* What you will do *
Begin at the line below that has "let r := readSym .monCurrent s" and stop after the line that has "else .refused .calibrationOutsideDomain". Please restate only those lines, word for word.

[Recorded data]

━━━━━━

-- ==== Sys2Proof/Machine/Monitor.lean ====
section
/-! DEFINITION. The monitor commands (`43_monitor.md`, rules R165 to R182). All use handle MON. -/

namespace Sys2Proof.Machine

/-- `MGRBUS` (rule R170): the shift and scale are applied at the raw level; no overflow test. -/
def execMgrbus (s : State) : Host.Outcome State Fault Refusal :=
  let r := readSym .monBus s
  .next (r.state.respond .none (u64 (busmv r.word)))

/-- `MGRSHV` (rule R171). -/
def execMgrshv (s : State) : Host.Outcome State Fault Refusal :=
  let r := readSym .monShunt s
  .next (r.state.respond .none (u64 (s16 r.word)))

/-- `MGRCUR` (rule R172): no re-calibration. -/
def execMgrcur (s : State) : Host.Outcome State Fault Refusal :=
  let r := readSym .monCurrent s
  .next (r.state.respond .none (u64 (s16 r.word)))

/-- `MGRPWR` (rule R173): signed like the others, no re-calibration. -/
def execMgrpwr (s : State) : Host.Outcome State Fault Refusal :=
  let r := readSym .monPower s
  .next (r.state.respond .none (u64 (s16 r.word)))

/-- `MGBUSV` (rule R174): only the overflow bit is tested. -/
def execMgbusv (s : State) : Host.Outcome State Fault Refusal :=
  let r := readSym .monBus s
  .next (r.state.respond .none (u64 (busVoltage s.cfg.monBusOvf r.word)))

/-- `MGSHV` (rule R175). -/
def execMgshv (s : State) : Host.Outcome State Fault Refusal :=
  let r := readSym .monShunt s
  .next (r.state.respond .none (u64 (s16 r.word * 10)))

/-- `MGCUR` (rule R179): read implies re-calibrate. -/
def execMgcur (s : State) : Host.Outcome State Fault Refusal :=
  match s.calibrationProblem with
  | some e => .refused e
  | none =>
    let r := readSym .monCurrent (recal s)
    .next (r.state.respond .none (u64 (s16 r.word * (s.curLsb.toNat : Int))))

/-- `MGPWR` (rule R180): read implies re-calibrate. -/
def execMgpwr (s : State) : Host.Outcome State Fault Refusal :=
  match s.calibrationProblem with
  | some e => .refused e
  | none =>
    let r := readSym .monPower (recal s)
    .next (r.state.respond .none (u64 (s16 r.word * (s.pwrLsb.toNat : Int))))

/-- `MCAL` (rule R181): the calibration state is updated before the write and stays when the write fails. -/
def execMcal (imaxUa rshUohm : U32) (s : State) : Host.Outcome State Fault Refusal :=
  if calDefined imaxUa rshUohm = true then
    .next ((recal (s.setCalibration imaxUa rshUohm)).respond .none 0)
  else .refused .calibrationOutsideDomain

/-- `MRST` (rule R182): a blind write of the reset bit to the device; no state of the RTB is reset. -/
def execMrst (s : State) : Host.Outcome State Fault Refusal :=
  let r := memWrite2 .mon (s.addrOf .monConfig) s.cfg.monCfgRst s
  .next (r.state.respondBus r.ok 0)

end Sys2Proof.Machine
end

━━━━━━

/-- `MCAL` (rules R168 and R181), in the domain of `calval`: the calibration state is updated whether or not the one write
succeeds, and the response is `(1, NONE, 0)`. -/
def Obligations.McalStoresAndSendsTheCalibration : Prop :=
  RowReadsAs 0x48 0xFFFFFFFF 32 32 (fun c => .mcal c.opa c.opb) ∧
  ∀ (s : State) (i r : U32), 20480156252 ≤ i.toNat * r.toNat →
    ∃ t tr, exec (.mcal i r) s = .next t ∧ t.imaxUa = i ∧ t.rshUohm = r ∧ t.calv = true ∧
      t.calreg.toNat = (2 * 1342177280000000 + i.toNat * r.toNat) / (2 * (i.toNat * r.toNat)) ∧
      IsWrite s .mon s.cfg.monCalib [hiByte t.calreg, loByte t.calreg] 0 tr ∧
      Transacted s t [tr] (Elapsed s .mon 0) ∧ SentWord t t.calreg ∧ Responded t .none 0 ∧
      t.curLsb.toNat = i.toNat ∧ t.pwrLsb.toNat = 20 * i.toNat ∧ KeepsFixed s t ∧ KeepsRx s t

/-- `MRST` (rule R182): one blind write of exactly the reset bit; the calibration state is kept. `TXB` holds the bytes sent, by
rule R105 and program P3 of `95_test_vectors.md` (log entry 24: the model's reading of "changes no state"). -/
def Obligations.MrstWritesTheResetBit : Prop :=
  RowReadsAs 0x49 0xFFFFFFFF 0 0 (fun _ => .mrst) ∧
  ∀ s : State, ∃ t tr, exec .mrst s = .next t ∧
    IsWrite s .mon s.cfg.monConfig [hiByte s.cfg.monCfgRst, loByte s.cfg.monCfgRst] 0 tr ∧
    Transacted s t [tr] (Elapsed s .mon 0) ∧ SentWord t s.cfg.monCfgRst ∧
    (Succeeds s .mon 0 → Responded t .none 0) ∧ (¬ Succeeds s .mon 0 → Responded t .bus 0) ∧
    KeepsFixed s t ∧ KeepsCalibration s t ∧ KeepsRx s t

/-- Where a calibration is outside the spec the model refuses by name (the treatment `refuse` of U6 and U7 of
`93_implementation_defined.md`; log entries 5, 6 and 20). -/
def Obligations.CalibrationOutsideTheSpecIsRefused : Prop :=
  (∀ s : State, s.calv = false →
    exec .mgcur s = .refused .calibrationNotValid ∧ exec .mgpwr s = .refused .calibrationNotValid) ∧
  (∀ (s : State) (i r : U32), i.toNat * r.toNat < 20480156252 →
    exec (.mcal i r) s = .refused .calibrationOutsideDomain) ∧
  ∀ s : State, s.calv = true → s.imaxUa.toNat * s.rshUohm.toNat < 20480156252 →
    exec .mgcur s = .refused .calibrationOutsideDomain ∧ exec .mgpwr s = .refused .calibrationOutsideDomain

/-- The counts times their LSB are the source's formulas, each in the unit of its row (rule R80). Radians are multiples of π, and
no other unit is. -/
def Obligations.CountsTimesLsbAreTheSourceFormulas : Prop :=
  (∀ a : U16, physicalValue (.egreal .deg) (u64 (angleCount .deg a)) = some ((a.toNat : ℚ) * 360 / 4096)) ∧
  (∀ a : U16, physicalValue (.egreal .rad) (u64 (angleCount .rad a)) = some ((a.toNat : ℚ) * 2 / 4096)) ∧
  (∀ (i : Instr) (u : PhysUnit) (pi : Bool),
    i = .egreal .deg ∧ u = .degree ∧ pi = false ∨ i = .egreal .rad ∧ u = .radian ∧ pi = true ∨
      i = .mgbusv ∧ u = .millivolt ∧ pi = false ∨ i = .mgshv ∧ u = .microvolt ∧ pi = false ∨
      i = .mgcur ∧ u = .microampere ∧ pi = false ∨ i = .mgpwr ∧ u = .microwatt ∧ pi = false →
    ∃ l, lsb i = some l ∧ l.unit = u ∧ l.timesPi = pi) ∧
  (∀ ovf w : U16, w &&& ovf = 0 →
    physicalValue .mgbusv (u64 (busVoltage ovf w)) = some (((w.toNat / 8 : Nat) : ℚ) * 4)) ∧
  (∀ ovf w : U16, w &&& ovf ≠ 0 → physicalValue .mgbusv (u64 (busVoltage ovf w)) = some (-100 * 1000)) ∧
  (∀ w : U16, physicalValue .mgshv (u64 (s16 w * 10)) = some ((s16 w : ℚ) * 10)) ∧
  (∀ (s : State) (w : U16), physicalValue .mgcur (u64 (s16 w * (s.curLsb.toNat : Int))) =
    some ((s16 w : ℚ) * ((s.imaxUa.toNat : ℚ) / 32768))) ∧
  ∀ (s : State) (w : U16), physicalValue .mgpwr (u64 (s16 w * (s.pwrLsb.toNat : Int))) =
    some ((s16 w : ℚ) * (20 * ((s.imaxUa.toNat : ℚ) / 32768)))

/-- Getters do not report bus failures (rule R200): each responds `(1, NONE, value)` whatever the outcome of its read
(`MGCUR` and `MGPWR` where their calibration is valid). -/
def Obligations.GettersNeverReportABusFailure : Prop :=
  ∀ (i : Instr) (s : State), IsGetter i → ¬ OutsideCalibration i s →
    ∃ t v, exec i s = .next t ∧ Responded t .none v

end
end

━━━━━━

* Written response *
  let r := readSym .monCurrent s
  .next (r.state.respond .none (u64 (s16 r.word)))

/-- `MGRPWR` (rule R173): signed like the others, no re-calibration. -/
def execMgrpwr (s : State) : Host.Outcome State Fault Refusal :=
  let r := readSym .monPower s
  .next (r.state.respond .none (u64 (s16 r.word)))

/-- `MGBUSV` (rule R174): only the overflow bit is tested. -/
def execMgbusv (s : State) : Host.Outcome State Fault Refusal :=
  let r := readSym .monBus s
  .next (r.state.respond .none (u64 (busVoltage s.cfg.monBusOvf r.word)))

/-- `MGSHV` (rule R175). -/
def execMgshv (s : State) : Host.Outcome State Fault Refusal :=
  let r := readSym .monShunt s
  .next (r.state.respond .none (u64 (s16 r.word * 10)))

/-- `MGCUR` (rule R179): read implies re-calibrate. -/
def execMgcur (s : State) : Host.Outcome State Fault Refusal :=
  match s.calibrationProblem with
  | some e => .refused e
  | none =>
    let r := readSym .monCurrent (recal s)
    .next (r.state.respond .none (u64 (s16 r.word * (s.curLsb.toNat : Int))))

/-- `MGPWR` (rule R180): read implies re-calibrate. -/
def execMgpwr (s : State) : Host.Outcome State Fault Refusal :=
  match s.calibrationProblem with
  | some e => .refused e
  | none =>
    let r := readSym .monPower (recal s)
    .next (r.state.respond .none (u64 (s16 r.word * (s.pwrLsb.toNat : Int))))

/-- `MCAL` (rule R181): the calibration state is updated before the write and stays when the write fails. -/
def execMcal (imaxUa rshUohm : U32) (s : State) : Host.Outcome State Fault Refusal :=
  if calDefined imaxUa rshUohm = true then
    .next ((recal (s.setCalibration imaxUa rshUohm)).respond .none 0)
  else .refused .calibrationOutsideDomain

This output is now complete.